All capitalized terms used in this Order shall have the meanings and /or definitions given them in the Stipulation of Settlement ("Stipulation") entered into by or on behalf of the Settling Parties, which was filed with this Court on October 18, 1999 and preliminarily approved by this Court on the same date.

This court, having on December 7, 1999, conducted a hearing to determine whether to issue final certification of this matter as a nationwide class action settlement purposes and whether the Stipulation entered into on behalf of the Settling Parties was fair, reasonable, adequate and in the best interests of the Settlement Class, and after considering (1) the memoranda submitted on behalf of the respective Settling Parties, (2) the Stipulation and all exhibits thereto, (3) the entire record of this proceeding, including the evidence adduced at the hearing, (4) the representations and argument of Counsel for the respective Settling Parties, and (5) the relevant law, including but not limited to Rule 23 of the Federal Rules of Civil Procedure, the court enters its findings of fact and conclusions of law in memorandum form.

I. CERTIFICATION OF NATIONAL CLASS

The Settlement Class consists of 13,320 current or former policyholders who purchased Form 520, 521, 522 or 523 nursing care insurance policies issued by defendants. All received the same sales brochure and communications from defendants, which information or lack thereof forms the basis of plaintiffs' claims. This court has previously found that all of the requirements of Rule 23 are met for the class of North Dakota policyholders. For purposes of giving notice of settlement, the court preliminarily certified a nationwide class of policyholders. The court now concludes that final certification of the national class is appropriate for settlement purposes, as the class meets all requisites of Rule 23.

With over 13,000 members, the class clearly is so numerous that joinder of all members is impracticable. As the purchasers of the same type of insurance product from defendants and the recipients of the same communications about that product, the class members all share common questions of both law and fact. The claims of the class representatives are typical of the national class to the same extent that they typified those in the North Dakota class. Further, the representatives have fairly protected the interests of the entire class, including for purposes of entering into and implementing the proposed settlement.
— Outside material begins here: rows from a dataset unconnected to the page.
/-- A run in the slot's own direction, handle by handle. -/
theorem exists_runsAs_of_populated (P : Platform) {c : BitVec 8} {dir : Direction} {s : State} {x : Slot}
    {h : Engine} (hp : Populated x) (hx : s.slot? c = some x) (he : x.engine = some h) (hpath : h.path = .hw)
    (hd : x.direction = some dir) : ∃ f, RunsAs P c dir h.mode s f := by
  cases hp with
  | ecb ks d key hkey =>
    cases he; cases hd
    exact ⟨fun msg => (ecbOutput P key dir msg, hwSlot .hwEcb dir key _ none none),
      fun _ _ _ hchunks hrun => runChunks_eq_ecbOutput hkey rfl hx hchunks hrun⟩
  | ofb ks d key cv n hkey =>
    cases he; cases hd
    exact ⟨fun msg =>
        let r := refRun (P.blockE key) .keep msg cv n
        (r.1, hwSlot .hwOfb dir key _ (some r.2.1) (some r.2.2)),
      fun _ _ _ hchunks hrun =>
        runChunks_eq_refRun (ks := ks) (feedsBack_ofb dir) rfl hx (fun d hd => (hchunks d hd).1) hrun⟩
  | cfb128 ks d key cv n hkey =>
    cases he; cases hd
    exact ⟨fun msg =>
        let r := refRun (P.blockE key) (cfbMux dir) msg cv n
        (r.1, hwSlot .hwCfb128 dir key _ (some r.2.1) (some r.2.2)),
      fun _ _ _ hchunks hrun =>
        runChunks_eq_refRun (ks := ks) (feedsBack_cfb128 dir) rfl hx (fun d hd => (hchunks d hd).1) hrun⟩
  | cfb8 ks d key cv hkey =>
    cases he; cases hd
    exact ⟨fun msg =>
        let r := cfb8Kind (P.blockE key) (dirBit dir) cv msg
        (r.1, hwSlot .hwCfb8 dir key _ (some r.2) (some 0)),
      fun _ _ _ hchunks hrun =>
        runChunks_eq_cfb8Kind (ks := ks) rfl hx (fun d hd => (hchunks d hd).1) hrun⟩
  | sw m d key st => cases he; cases hpath

/-- On a hardware-path slot a run that succeeds is a function of the concatenated input. -/
theorem exists_runsAs (P : Platform) {c : BitVec 8} (dir : Direction) {s : State} {x : Slot} {h : Engine}
    (hs : StateOk s) (hx : s.slot? c = some x) (he : x.engine = some h) (hpath : h.path = .hw) :
    ∃ f, RunsAs P c dir h.mode s f := by
  have ⟨_, _, hslots, _⟩ := hs
  have hok := hslots x (slot_mem hx)
  have hr := ready_of_engine hok he
  obtain ⟨-, d, -, hd⟩ := exists_engine_direction hs hx hr
  by_cases hdir : dir = d
  · exact exists_runsAs_of_populated P (populated_of_slotOk hok hr) hx he hpath (hdir ▸ hd)
  · refine ⟨fun _ => ([], x), fun chunks t out _ hrun => ?_⟩
    obtain ⟨rfl, rfl⟩ := runChunks_of_direction_ne hx hr hd he hdir hrun
    exact ⟨rfl, hx⟩

/-- Settles O49: both runs are the same function of the same message. -/
theorem chunkInvariance : Obligations.ChunkInvariance := by
  intro P s t u c dir x h xs ys o o' hs hx he hpath hxs hys hflatten hrun hrun'
  obtain ⟨f, hf⟩ := exists_runsAs P dir hs hx he hpath
  obtain ⟨rfl, ht⟩ := hf xs t o hxs hrun
  obtain ⟨rfl, hu⟩ := hf ys u o' hys hrun'
  rw [ht, hu, hflatten]
  exact ⟨rfl, rfl⟩

/-! ### The software engine -/

/-- A hardware-path stream from INIT outputs the reference of its mode (R253). -/
theorem runChunks_eq_refOutput {P : Platform} {s t : State} {c fs : BitVec 8} {m : Mode} {h : Engine} {ks : KeySize}
    {dir : Direction} {key out : Bytes} {iv : Option Block} {n : Option (Fin 16)} {chunks : List Bytes}
    (hm : hwEngine m = some h) (hkey : key.length = ks.bytes) (hfs : selectorOf h dir ks = some fs)
    (hiv : (m = .ecb ∧ iv = none ∧ n = none) ∨ (m ≠ .ecb ∧ iv.isSome = true ∧ n = some 0))
    (hs : HoldsStream s c h dir key fs iv n) (hchunks : ChunksOk m chunks)
    (hrun : runChunks P c dir chunks s = some (t, out)) :
    refOutput P m dir key iv chunks.flatten = some out := by
  have hfit : ∀ d ∈ chunks, d.length ≤ lenMax := fun d hd => (hchunks d hd).1
  rcases hiv with ⟨rfl, rfl, rfl⟩ | ⟨hne, hsome, rfl⟩
  · cases hm
    obtain ⟨rfl, -⟩ := runChunks_eq_ecbOutput hkey hfs hs hchunks hrun
    cases dir <;> rfl
  · obtain ⟨v, rfl⟩ := Option.isSome_iff_exists.mp hsome
    cases m with
    | ecb => exact absurd rfl hne
    | ofb =>
      cases hm
      obtain ⟨rfl, -⟩ := runChunks_eq_refRun (feedsBack_ofb dir) hfs hs hfit hrun
      rfl
    | cfb128 =>
      cases hm
      obtain ⟨rfl, -⟩ := runChunks_eq_refRun (feedsBack_cfb128 dir) hfs hs hfit hrun
      rfl
    | cfb8 =>
      cases hm
      obtain ⟨rfl, -⟩ := runChunks_eq_cfb8Kind hfs hs hfit hrun
      rfl
    | cfb1 => cases hm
Under Rule 23(b) "the court finds that the questions of law and fact common to the members of the class predominate over any questions affecting only individual members, and a class action is superior to other available methods for the fair and efficient adjudication of the controversy." Rule 23(b)(3), Federal Rules of Civil Procedure. The court notes that the modest value of the damage claims of individual members of the class, the advanced age of the class members, and the novel and complex nature of the issues presented in this case all militate against prosecution of separate actions. This was apparently the first action of its kind, and it presents an opportunity to resolve the claims of all class members in a single action through a settlement that is attractive for them and ends further expense and uncertainty. These factors strongly indicate that national class certification is the fairest and most efficient adjudication of these claims.

Further, the court finds the Settlement Class is defined objectively in terms of ascertainable criteria, such that the court may determine the constituency of the Settlement Class for purposes of the conclusiveness of the judgment herein. In light of the settlement, any concerns about management of this case as a class action are minimized, and the court notes here the lack of objection to the settlement by even a single class members. Thus, the court does not expect management of the class action settlement to be prohibitive to certification.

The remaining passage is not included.